Thursday, May 27, 2010

Genetic interactions in powers of ten

During my PhD at EMBL I attended a talk by Peer Bork where he said that computational biologists have the luxury of being able to work at any level of biological organization (atoms, cellular interactions, organism, ecosystems, etc) . At the time his lab was starting to work with metagenomics and his talks would cover the whole range of topics from protein domains to ecosystems. This idea of studying biology across this different scales reminded me of a very inspiring short movie entitled "Powers of Ten" (Wikipedia entry). This 1977 short movie was commissioned by IBM and it was written and directed by Ray Eames and Charles Eames. It takes the viewer on a journey in space from the very small atomic resolution to the outer reaches of the universe in incremental steps of powers of ten. Its only about 10 min long and if you haven't already seen here is below the embed version (while it lasts):

With all the different applications of genetic interaction screening going on here in the Krogan lab we though it would be interesting to write an essay that would, in the same spirit of this short movie, take the reader on a journey across different scales of biology. The essay was just made available online and I hope you enjoy the ride :).

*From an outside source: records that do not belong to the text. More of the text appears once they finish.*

theorem State.dropSources_keeps {z : State} (s : State) (l : Level) (unit : Nat)
    (hz : z.Keeps s) : z.Keeps (State.dropSources s l unit) := by
  unfold State.dropSources
  try dsimp only
  repeat' with_reducible first | assumption | refine .of_mk rfl rfl ?_

theorem State.violation_keeps {z : State} (s : State) (code space addr p0 : Nat)
    (hz : z.Keeps s) : z.Keeps (State.violation s code space addr p0) := by
  unfold State.violation
  try dsimp only
  repeat' with_reducible first
    | assumption | apply State.bump_keeps | apply State.record_keeps | apply State.setSource_keeps | apply ite_keeps | split

theorem State.setLane_keeps {z : State} (s : State) (i : Nat) (l : LaneSt) (hz : z.Keeps s) : z.Keeps (State.setLane s i l) := by
  unfold State.setLane
  repeat' with_reducible first | assumption | refine .of_mk rfl rfl ?_

theorem State.classWait_keeps {z : State} (s : State) (i cls : Nat) (hz : z.Keeps s) : z.Keeps (State.classWait s i cls) := by
  unfold State.classWait
  try dsimp only
  repeat' with_reducible first | assumption | apply State.bump_keeps | apply State.draw_keeps | apply ite_keeps | split

theorem State.sendOn_keeps {z : State} (s0 : State) (i : Nat) (f : TxFrame) (hz : z.Keeps s0) : z.Keeps (State.sendOn s0 i f) := by
  unfold State.sendOn
  try dsimp only
  repeat' with_reducible first
    | assumption | apply State.bump_keeps | apply State.setLane_keeps | apply State.classWait_keeps | apply ite_keeps | split
    | refine .of_mk rfl rfl ?_

theorem State.sendFrame_keeps {z : State} (s : State) (f : TxFrame) (hz : z.Keeps s) : z.Keeps (State.sendFrame s f) := by
  unfold State.sendFrame
  repeat' with_reducible first | assumption | apply State.sendOn_keeps | split

theorem State.sendSegments_keeps {z : State} : ∀ (n : Nat) (s : State) (f : TxFrame) (l : List Byte), z.Keeps s →
    z.Keeps (State.sendSegments n s f l)
  | 0, s, f, l, h => State.sendFrame_keeps _ _ h
  | n + 1, s, f, l, h => by
    unfold State.sendSegments
    split
    · exact State.sendFrame_keeps _ _ h
    · exact State.sendSegments_keeps n _ _ _ (State.sendFrame_keeps _ _ h)

theorem State.sendBytes_keeps {z : State} (s : State) (f : TxFrame) (l : List Byte)
    (hz : z.Keeps s) : z.Keeps (State.sendBytes s f l) := by
  unfold State.sendBytes
  repeat' with_reducible first | assumption | apply State.sendSegments_keeps

theorem State.sendAllLanes_keeps {z : State} (s : State) (f : TxFrame) (hz : z.Keeps s) : z.Keeps (State.sendAllLanes s f) := by
  unfold State.sendAllLanes
  try dsimp only
  repeat' with_reducible first
    | assumption | apply State.sendOn_keeps | refine foldl_keeps (fun _ _ _ => ?_) _ ?_ | refine foldl_keeps_fst (fun _ _ _ => ?_) _ ?_

theorem State.sendGroup_keeps {z : State} (s : State) (kind g : Nat) (payload : List Byte)
    (hz : z.Keeps s) : z.Keeps (State.sendGroup s kind g payload) := by
  unfold State.sendGroup
  try dsimp only
  repeat' with_reducible first
    | assumption | apply State.sendFrame_keeps | refine foldl_keeps (fun _ _ _ => ?_) _ ?_ | refine foldl_keeps_fst (fun _ _ _ => ?_) _ ?_
    | refine .of_mk rfl rfl ?_

/-! ## Views -/

theorem State.setRake_keeps {z : State} (s : State) (l : Nat) (r : RakeSt) (hz : z.Keeps s) : z.Keeps (State.setRake s l r) := by
  unfold State.setRake
  repeat' with_reducible first | assumption | refine .of_mk rfl rfl ?_

/-! ## Crossings -/

theorem State.setQueueAt_keeps {z : State} (s : State) (k : Nat) (x : QueueSt) (hz : z.Keeps s) : z.Keeps (State.setQueueAt s k x) := by
  unfold State.setQueueAt
  repeat' with_reducible first | assumption | refine .of_mk rfl rfl ?_

theorem State.sendQueue_keeps {z : State} (s : State) (k : Nat) (l : List Nat) (hz : z.Keeps s) : z.Keeps (State.sendQueue s k l) := by
  unfold State.sendQueue
  repeat' with_reducible first | assumption | apply State.setQueueAt_keeps | refine .of_mk rfl rfl ?_

theorem State.readQueue_keeps {z : State} (s : State) (k n : Nat) (hz : z.Keeps s) : z.Keeps (State.readQueue s k n) := by
  unfold State.readQueue
  try dsimp only
  repeat' with_reducible first | assumption | apply State.setQueueAt_keeps | refine .of_mk rfl rfl ?_

theorem State.pendEvent_keeps {z : State} (s : State) (k : Nat) (hz : z.Keeps s) : z.Keeps (State.pendEvent s k) := by
  unfold State.pendEvent
  try dsimp only
  repeat' with_reducible first | assumption | refine .of_mk rfl rfl ?_

theorem State.setArbCnt_keeps {z : State} (s : State) (level inst rank : Nat) (x : ArbCnt)
    (hz : z.Keeps s) : z.Keeps (State.setArbCnt s level inst rank x) := by
  unfold State.setArbCnt
  repeat' with_reducible first | assumption | refine .of_mk rfl rfl ?_

theorem State.countWait_keeps {z : State} (s : State) (level inst resource rank n : Nat)
    (hz : z.Keeps s) : z.Keeps (State.countWait s level inst resource rank n) := by
  unfold State.countWait
  repeat' with_reducible first | assumption | apply State.setArbCnt_keeps

theorem State.stallQueue_keeps {z : State} (s : State) (k : Nat) (hz : z.Keeps s) : z.Keeps (State.stallQueue s k) := by
  unfold State.stallQueue
  repeat' with_reducible first | assumption | apply State.setQueueAt_keeps | refine .of_mk rfl rfl ?_

theorem State.stallSender_keeps {z : State} (s : State) (k level inst rank : Nat)
    (hz : z.Keeps s) : z.Keeps (State.stallSender s k level inst rank) := by
  unfold State.stallSender
  repeat' with_reducible first | assumption | apply State.countWait_keeps | apply State.stallQueue_keeps

/-! ## Boundary -/

theorem State.raise_keeps {z : State} (s : State) (r : FaultReport) (hz : z.Keeps s) : z.Keeps (State.raise s r) := by
  unfold State.raise
  repeat' with_reducible first | assumption | refine .of_mk rfl rfl ?_

theorem State.resetRecord_keeps {z : State} (s : State) (i reason : Nat) (hz : z.Keeps s) : z.Keeps (State.resetRecord s i reason) := by
  unfold State.resetRecord
  repeat' with_reducible first | assumption | refine .of_mk rfl rfl ?_

theorem State.syncAccount_keeps {z : State} (s : State) (hz : z.Keeps s) : z.Keeps (State.syncAccount s) := by
  unfold State.syncAccount
  repeat' with_reducible first | assumption | apply State.setEnt_keeps | refine .of_mk rfl rfl ?_

theorem State.applyMode_keeps {z : State} (s : State) (mode : Nat) (hz : z.Keeps s) : z.Keeps (State.applyMode s mode) := by
  unfold State.applyMode
  try dsimp only
  repeat' with_reducible first
    | assumption | apply State.setEnt_keeps | apply State.condition_keeps | apply State.syncAccount_keeps | apply ite_keeps | split
    | refine .of_mk rfl rfl ?_

theorem State.applyCrustMode_keeps {z : State} (s : State) (v : Nat) (hz : z.Keeps s) : z.Keeps (State.applyCrustMode s v) := by
  unfold State.applyCrustMode
  try dsimp only
  repeat' with_reducible first | assumption | apply State.setEnt_keeps | apply ite_keeps | split | refine .of_mk rfl rfl ?_

theorem State.startSnapshot_keeps {z : State} (s : State) (hz : z.Keeps s) : z.Keeps (State.startSnapshot s) := by
  unfold State.startSnapshot
  try dsimp only
  repeat' with_reducible first
    | assumption | apply State.setEnt_keeps | apply State.condition_keeps | apply ite_keeps | split | refine .of_mk rfl rfl ?_

theorem State.requestSnapshot_keeps {z : State} (s : State) (hz : z.Keeps s) : z.Keeps (State.requestSnapshot s) := by
  unfold State.requestSnapshot
  repeat' with_reducible first | assumption | refine .of_mk rfl rfl ?_

theorem State.rakeReset_keeps {z : State} (s : State) (hz : z.Keeps s) : z.Keeps (State.rakeReset s) := by
  unfold State.rakeReset
  try dsimp only
  repeat' with_reducible first | assumption | refine .of_mk rfl rfl ?_

theorem State.applyBoundary_keeps {z : State} (s : State) (k v : Nat) (hz : z.Keeps s) : z.Keeps (State.applyBoundary s k v) := by
  unfold State.applyBoundary
  try dsimp only
  repeat' with_reducible first
    | assumption | apply State.setEnt_keeps | apply State.setRake_keeps | apply State.resetRecord_keeps | apply State.syncAccount_keeps
    | apply State.applyMode_keeps | apply State.applyCrustMode_keeps | apply State.requestSnapshot_keeps | apply State.rakeReset_keeps
    | refine foldl_keeps (fun _ _ _ => ?_) _ ?_ | refine foldl_keeps_fst (fun _ _ _ => ?_) _ ?_ | apply ite_keeps | split
    | refine .of_mk rfl rfl ?_
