theorem State.panFault_leafy {s : State} (r : FaultReport) (h : s.Leafy) : (s.panFault r).Leafy := by
  unfold State.panFault
  dsimp only
  repeat' with_reducible first
    | assumption | apply State.replayPan_leafy
    | exact (State.replayPan_leafy _ _ _ h).of_quiet fun l0 e => State.setPan_quiet _ _ _ _ e
    | exact h.of_quiet fun l0 e => State.replaySluice_quiet _ _ e
    | exact h.of_quiet fun l0 e => State.replayVector_quiet _ _ e
    | exact h.of_quiet fun l0 e => State.setPan_quiet _ _ _ _ e
    | exact h.of_quiet fun l0 e => State.setCore_quiet _ _ _ (State.setPan_quiet _ _ _ _ (State.dropShifts_quiet _ _ _ e))
    | split

theorem State.workFault_leafy {s : State} (r : FaultReport) (h : s.Leafy) : (s.workFault r).Leafy := by
  unfold State.workFault
  split
  · split
    · exact h.of_quiet fun l0 e => State.setCore_quiet _ _ _ e
    · exact State.panFault_leafy r h
  · exact h

theorem State.latchIn_leafy {s : State} (r : FaultReport) (v : Verdict) (h : s.Leafy) : (s.latchIn r v).Leafy := by
  unfold State.latchIn
  dsimp only
  generalize hw : State.workFault _ r = u
  have hu : u.Leafy := hw ▸ State.workFault_leafy r (h.of_quiet fun l0 e => State.setCollector_quiet _ _ _ (State.setSource_quiet _ _ _ _ _ _ e))
  refine hu.of_quiet fun l0 e => ?_
  repeat' with_reducible first
    | assumption | apply State.changed_quiet | apply State.recordAt_quiet | apply State.place_quiet | apply State.countFault_quiet
    | apply State.classHolds_quiet

theorem State.latch_leafy {s : State} (r : FaultReport) (h : s.Leafy) : (s.latch r).Leafy := by
  have key : ∀ (u : State) (q : FaultReport), u.Leafy → (u.latchOne q).Leafy := by
    intro u q hu
    have h1 : (u.latchIn q (u.judge q)).Leafy := State.latchIn_leafy q _ hu
    unfold State.latchOne State.severeEffects
    dsimp only
    split
    · refine State.severeAction_leafy q (h1.of_quiet fun l0 e => State.stepEffect_quiet _ _ (ite_quiet ?_ e))
      exact State.fatalStop_quiet _ _ e
    · exact h1
  unfold State.latch
  dsimp only
  refine key _ _ ?_
  split
  · exact h
  · exact h.of_quiet fun l0 e => State.setSource_quiet _ _ _ _ _ _ e

theorem State.latchedAs_leaf {s : State} {r : FaultReport} (hr : leafClass r.cls) : s.latchedAs r = r := by
  unfold State.latchedAs
  rcases hr with hr | hr <;> simp [hr]

theorem leafClass.noCore {r : FaultReport} (hr : leafClass r.cls) : faultCore r = none := by
  unfold faultCore
  rcases hr with hr | hr <;> rw [hr] <;> split <;> rfl

theorem State.latch_quiet {s : State} {r : FaultReport} (hr : leafClass r.cls) (e : s.flt.lines = l0) : (s.latch r).flt.lines = l0 := by
  have h1 := State.latchIn_quiet s r (s.judge r) hr.noCore e
  unfold State.latch
  rw [State.latchedAs_leaf hr]
  simp only [if_true]
  unfold State.latchOne State.severeEffects
  dsimp only
  split
  · exact State.severeAction_quiet hr (State.stepEffect_quiet _ _ (ite_quiet (State.fatalStop_quiet _ _ h1) h1))
  · exact h1

theorem foldl_latch_leafy : ∀ (l : List FaultReport) {s : State}, s.Leafy → (l.foldl State.latch s).Leafy
  | [], _, h => h
  | r :: l, _, h => foldl_latch_leafy l (State.latch_leafy r h)

theorem foldl_latch_quiet : ∀ (l : List FaultReport) {s : State}, (∀ r ∈ l, leafClass r.cls) → s.flt.lines = l0 →
    (l.foldl State.latch s).flt.lines = l0
  | [], _, _, e => e
  | r :: l, _, h, e => foldl_latch_quiet l (fun x hx => h x (List.mem_cons_of_mem _ hx)) (State.latch_quiet (h r List.mem_cons_self) e)

/-- Latching leaves no line asserted. -/
theorem State.latchAll_quiet (s : State) : s.latchAll.Quiet := by
  have h : State.Leafy (s.flt.lines.foldl State.latch { s with flt.lines := [] }) := foldl_latch_leafy _ (by simp [State.Leafy])
  exact foldl_latch_quiet _ h rfl

theorem State.markAcked_quiet {l0 : List FaultReport} (s : State) (seq : Nat)
    (hq : s.flt.lines = l0) : (State.markAcked s seq).flt.lines = l0 := by
  unfold State.markAcked
  try dsimp only
  repeat' with_reducible first | assumption | refine quiet_mk rfl rfl ?_

theorem State.ackSeq_quiet {l0 : List FaultReport} (s : State) (seq : Nat)
    (hq : s.flt.lines = l0) : (State.ackSeq s seq).flt.lines = l0 := by
  unfold State.ackSeq
  try dsimp only
  repeat' with_reducible first | assumption | apply State.changed_quiet | apply State.markAcked_quiet | refine quiet_mk rfl rfl ?_

theorem State.clearLinesOf_quiet {l0 : List FaultReport} (s : State) (keys : List Nat)
    (hq : s.flt.lines = l0) : (State.clearLinesOf s keys).flt.lines = l0 := by
  unfold State.clearLinesOf
  try dsimp only
  repeat' with_reducible first | assumption | apply ite_quiet | split | refine quiet_mk rfl rfl ?_

theorem State.handled_quiet {l0 : List FaultReport} (s : State) (k : Nat)
    (hq : s.flt.lines = l0) : (State.handled s k).flt.lines = l0 := by
  unfold State.handled
  try dsimp only
  repeat' with_reducible first
    | assumption | apply State.changed_quiet | apply State.setCollector_quiet | apply State.markAcked_quiet
    | apply State.clearLinesOf_quiet | apply ite_quiet | split

/-! ## Security -/

theorem State.advanceCounter_quiet (s : State) (v : Nat) (hq : s.Quiet) : (State.advanceCounter s v).Quiet := by
  unfold State.advanceCounter
  try dsimp only
  repeat' with_reducible first | assumption | apply State.condition_quiet | apply ite_quiet | split | refine quiet_mk rfl rfl ?_

theorem State.runImage_quiet (s : State) (img : List Byte) (hq : s.Quiet) : (State.runImage s img).Quiet := by
  unfold State.runImage
  repeat' with_reducible first | assumption | refine quiet_mk rfl rfl ?_

theorem State.bootBank_quiet (s : State) (b other : Bool) (hq : s.Quiet) : (State.bootBank s b other).Quiet := by
  unfold State.bootBank
  exact ite_quiet (State.latchAt_quiet _ _ _ rfl (quiet_mk rfl rfl (State.runImage_quiet _ _ hq))) (quiet_mk rfl rfl (State.runImage_quiet _ _ hq))

theorem State.enrol_quiet (s : State) (slot : Nat) (k : List Byte) (h : Nat) (hq : s.Quiet) : (State.enrol s slot k h).Quiet := by
  unfold State.enrol
  repeat' with_reducible first | assumption | refine quiet_mk rfl rfl ?_

theorem State.enrolGo_quiet (s : State) (hq : s.Quiet) : (State.enrolGo s).s.Quiet := by
  unfold State.enrolGo
  try dsimp only
  repeat' with_reducible first | assumption | apply State.enrol_quiet | apply ite_quiet_s | apply ite_quiet | split | refine quiet_mk rfl rfl ?_

theorem State.acceptToken_quiet (s : State) (t : Token) (hq : s.Quiet) : (State.acceptToken s t).Quiet := by
  unfold State.acceptToken
  repeat' with_reducible first | assumption | refine quiet_mk rfl rfl ?_

theorem State.tokenEffect_quiet (s : State) (t : Token) (hq : s.Quiet) : (State.tokenEffect s t).Quiet := by
  unfold State.tokenEffect
  repeat' with_reducible first | assumption | apply State.advanceCounter_quiet | apply State.enrol_quiet | split | refine quiet_mk rfl rfl ?_

theorem State.tokenGo_quiet (s : State) (hq : s.Quiet) : (State.tokenGo s).s.Quiet := by
  unfold State.tokenGo
  try dsimp only
  repeat' with_reducible first
    | assumption | apply State.bump_quiet | apply State.condition_quiet | apply State.acceptToken_quiet | apply State.tokenEffect_quiet
    | apply ite_quiet_s | apply ite_quiet | split | refine quiet_mk rfl rfl ?_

We hope it serves as a tutorial for people interested in using genetic interaction data. There is more and more of this sort of data being deposited in databases and only a small fraction is being used to its fullest potential. We tried to show several examples of concrete findings that were first hinted by genetic interaction data.

Additionally we were trying to make the point that developments in high-throughout methods are decreasing the limitations of what can be observed in biological systems using the same methodologies. This is interesting because it challenge us to build models that can explain biological systems across different layers of biological organization. How does a change in DNA propagate across these layers ? Can it change the meaning of a codon, impact on a protein's stability/interactions, affect the action potentials in a neuronal cell and how species interact ? As we increase our capacity to monitor biological systems we should not only be able to tackle specific layers (i.e. understand protein folding) but we will eventually be concerned with coupling this different models to each other.